Arlais shook her head. “I do not know.”
“I have heard of cases when a bump on the head changes a person,” Minau said. “Perhaps that is what has happened. Cinnia has changed, and she is more amenable to our husband, more accepting of him, of our world.”
They came to believe that that was what had happened, for the Cinnia they had known for a good year had indeed changed. She was no longer interested in her gardens or her apothecary. Her passion was for more beautiful garments and jewelry with which Ahura Mazda was delighted to gift her. She was imperious and disrespectful of the other women; spoke sharply to the servants, but the Yafir lord would not reprimand her. He was more besotted with her than ever before. He spent several nights a week in her bed, causing annoyance among the other wives who were not pleased to be ignored. And when she began to swell with child she became over proud and even more difficult.
“Have you forgotten about Belmair and King Dillon, then?” Arlais asked her as the wives all sat together one afternoon in their shared dayroom.
Sapphira looked lazily up. “Our lord husband is my reason for living now.”
“Not your child?” Minau murmured wickedly.
“Of course,” Sapphira said, her tone now slightly irritated. “My daughter is most important to me. She will be a princess.”
“How can you be so certain it is a daughter you carry?” Volupia said. “We have all prayed for daughters and been denied. Our husband, it seems, can only throw male children, I fear. Most Yafir do, which is why it is necessary to steal women from Belmair for wives, although now we are unable to ever since an enchantment was put upon them. You are a sorceress, Cinnia. Can you not undo what was done?”
“No,” Sapphira said bluntly. “I no longer choose to practice my small magic.”

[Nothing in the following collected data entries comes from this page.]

-- ==== Sys2Proof/Machine/Blocks.lean ====
section
/-! DEFINITION. Described blocks as values: formats, elements, digit counts, bit planes, encoding (R152 to R156). -/

namespace Sys2Proof.Machine
open Sys2Proof

/-- A block format (R153): code, elements, bits per element, floating-point format (none for integers), E_f (R147) and
whether the payload lies in bit planes (R156). -/
structure BFmt where
  code : Nat
  count : Nat
  width : Nat
  flt : Option Fmt
  ef : Int
  planar : Bool
  deriving DecidableEq, Repr

/-- INT8. -/
def bInt8 : BFmt := ⟨0x10, 60, 8, none, 6, false⟩
/-- INT4. -/
def bInt4 : BFmt := ⟨0x11, 120, 4, none, 2, false⟩
/-- E4M3. -/
def bE4m3 : BFmt := ⟨0x20, 60, 8, some e4m3, 8, false⟩
/-- E5M2. -/
def bE5m2 : BFmt := ⟨0x21, 60, 8, some e5m2, 15, false⟩
/-- E2M1. -/
def bE2m1 : BFmt := ⟨0x22, 120, 4, some e2m1, 2, false⟩
/-- BP8. -/
def bBp8 : BFmt := ⟨0x38, 60, 8, none, 6, true⟩
/-- BF16. -/
def bBf16 : BFmt := ⟨0x40, 30, 16, some bf16, 127, false⟩
/-- FP16. -/
def bFp16 : BFmt := ⟨0x41, 30, 16, some fp16, 15, false⟩
/-- Every format but the empty one. -/
def blockFormats : List BFmt := [bInt8, bInt4, bE4m3, bE5m2, bE2m1, bBp8, bBf16, bFp16]

/-- The feature a format needs: `FP4` for E2M1, `BP8` for BP8, none otherwise (R154). -/
def BFmt.feature (f : BFmt) : Nat := if f.code = 0x22 then 10 else if f.code = 0x38 then 11 else 0

/-- Byte j of a block. -/
def byteAt (blk : List Byte) (j : Nat) : Nat := ((blk[j]?).map (·.toNat)).getD 0
/-- Payload bit n of a block: bit n mod 8 of byte 2 + ⌊n/8⌋ (R156). -/
def payloadBit (blk : List Byte) (n : Nat) : Nat := byteAt blk (2 + n / 8) / 2 ^ (n % 8) % 2

/-- The bytes a read of k planes touches, 64 for all (R156). -/
def planeBytes (k : Nat) : Nat := if k = 0 then 64 else 2 + (60 * k + 7) / 8

/-- A block as a read of k planes sees it: payload bits from 60k on read zero (R156). -/
def keepPlanes (k : Nat) (blk : List Byte) : List Byte :=
  if k = 0 then blk else
  blk.mapIdx fun i b =>
    if i < 2 then b else b &&& BitVec.ofNat 8 (2 ^ (min 8 (60 * k - 8 * (i - 2))) - 1)

/-- The bits of element i (R153, R156). -/
def BFmt.raw (f : BFmt) (blk : List Byte) (i : Nat) : Nat :=
  if f.planar then (List.range 8).foldl (fun x p => x + payloadBit blk (60 * p + i) * 2 ^ (7 - p)) 0
  else if f.width = 4 then byteAt blk (2 + i / 2) / 2 ^ (4 * (i % 2)) % 16
  else if f.width = 8 then byteAt blk (2 + i)
  else byteAt blk (2 + 2 * i) + 256 * byteAt blk (3 + 2 * i)

/-- The value of an element's bits, before the scale (R147). -/
def BFmt.value (f : BFmt) (x : Nat) : Val :=
  match f.flt with
  | some g => decodeF g x
  | none => intV (sgn f.width x)

/-- A value times 2^k. -/
def Val.scale (v : Val) (k : Int) : Val :=
  match v with
  | .fin n m e => .fin n m (e + k)
  | v => v

/-- The value of element i of a block (R154). -/
def BFmt.elem (f : BFmt) (blk : List Byte) (i : Nat) : Val :=
  if byteAt blk 1 = 255 then .nan else (f.value (f.raw blk i)).scale (byteAt blk 1 - 127 : Int)

/-- Digits of the non-adjacent form that are not zero, of a number below 2^n (R155). -/
def nafDigits : Nat → Nat → Nat
  | 0, _ => 0
  | n + 1, m =>
    if m = 0 then 0
    else if m % 2 = 0 then nafDigits n (m / 2)
    else if m % 4 = 1 then 1 + nafDigits n (m / 2)
    else 1 + nafDigits n (m / 2 + 1)

/-- The integer whose digits an element counts, with its sign and the exponent of its last bit (R155). -/
def BFmt.integer (f : BFmt) (x : Nat) : Bool × Nat × Int :=
  match f.value x with
  | .fin neg m e => (neg, m, e)
  | _ => (false, 0, 0)

/-- The digit count of an element (R155). -/
def BFmt.digits (f : BFmt) (x : Nat) : Nat := nafDigits 40 (f.integer x).2.1

/-- An exact value rounded into a block format: its bits and flags (R148, R150, R151). -/
def BFmt.encode (f : BFmt) (v : Val) (rm : Rm) : Nat × Flags :=
  match f.flt with
  | some g => encodeF g v rm
  | none =>
    let h : Int := 2 ^ (f.width - 1)
    let r := encodeI (-h) (h - 1) v rm
    (wrapI f.width r.1, r.2)

/-- The payload of element bits (R153, R156). -/
def BFmt.payload (f : BFmt) (xs : List Nat) : List Byte :=
  let at' (i : Nat) : Nat := (xs[i]?).getD 0
  if f.planar then
    (List.range 60).map fun j => BitVec.ofNat 8 ((List.range 8).foldl (fun b k =>
      let n := 8 * j + k
      b + at' (n % 60) / 2 ^ (7 - n / 60) % 2 * 2 ^ k) 0)
  else if f.width = 4 then (List.range 60).map fun j => BitVec.ofNat 8 (at' (2 * j) % 16 + at' (2 * j + 1) % 16 * 16)
  else if f.width = 8 then (List.range 60).map fun j => BitVec.ofNat 8 (at' j)
  else (List.range 60).map fun j => BitVec.ofNat 8 (at' (j / 2) / 2 ^ (8 * (j % 2)))

/-- The plane-occupancy mask of a BP8 block: bit p for plane p (R156); zero for other formats (R152). -/
def BFmt.planes (f : BFmt) (xs : List Nat) : Nat :=
  if f.planar then (List.range 8).foldl (fun m p => m + if xs.any fun x => x / 2 ^ (7 - p) % 2 == 1 then 2 ^ p else 0) 0
  else 0

/-- A block from its scale and element bits (R152, R155). -/
def BFmt.build (f : BFmt) (scale : Nat) (xs : List Nat) : List Byte :=
  let census := xs.foldl (fun m x => max m (f.digits x)) 0
  [BitVec.ofNat 8 f.code, BitVec.ofNat 8 scale] ++ f.payload xs ++
    [BitVec.ofNat 8 census, BitVec.ofNat 8 (f.planes xs)]

/-- What the format byte of a block names: `none` for an unknown or unaccepted code, `some none` for the empty block
(R153, R154). -/
def State.blockFmt (s : State) (blk : List Byte) : Option (Option BFmt) :=
  if byteAt blk 0 = 0xFF then some none
  else match blockFormats.find? (·.code == byteAt blk 0) with
    | some f => if s.accepts f.feature then some (some f) else none
    | none => none

end Sys2Proof.Machine
end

“But if it is not magic, what is it that makes you certain you carry a daughter?” Volupia persisted.
“I just know,” Sapphira said. Then she looked to the servant paring her toenails. “Be careful, you clumsy creature! Are you trying to cut my toe off?”
Arlais listened, and suddenly she knew that the girl carrying Ahura Mazda’s child was not Cinnia, daughter of Fflergant. Who was she then? Arlais searched her memory, and then she recalled that after they had found her in the gardens the girl had at first insisted that her name was Sapphira. A small smile touched Arlais’s lips. She did not know how, but she realized that King Dillon had finally found a way to retrieve his wife, Cinnia, leaving his mistress, Sapphira, behind in her place. It had been masterfully done.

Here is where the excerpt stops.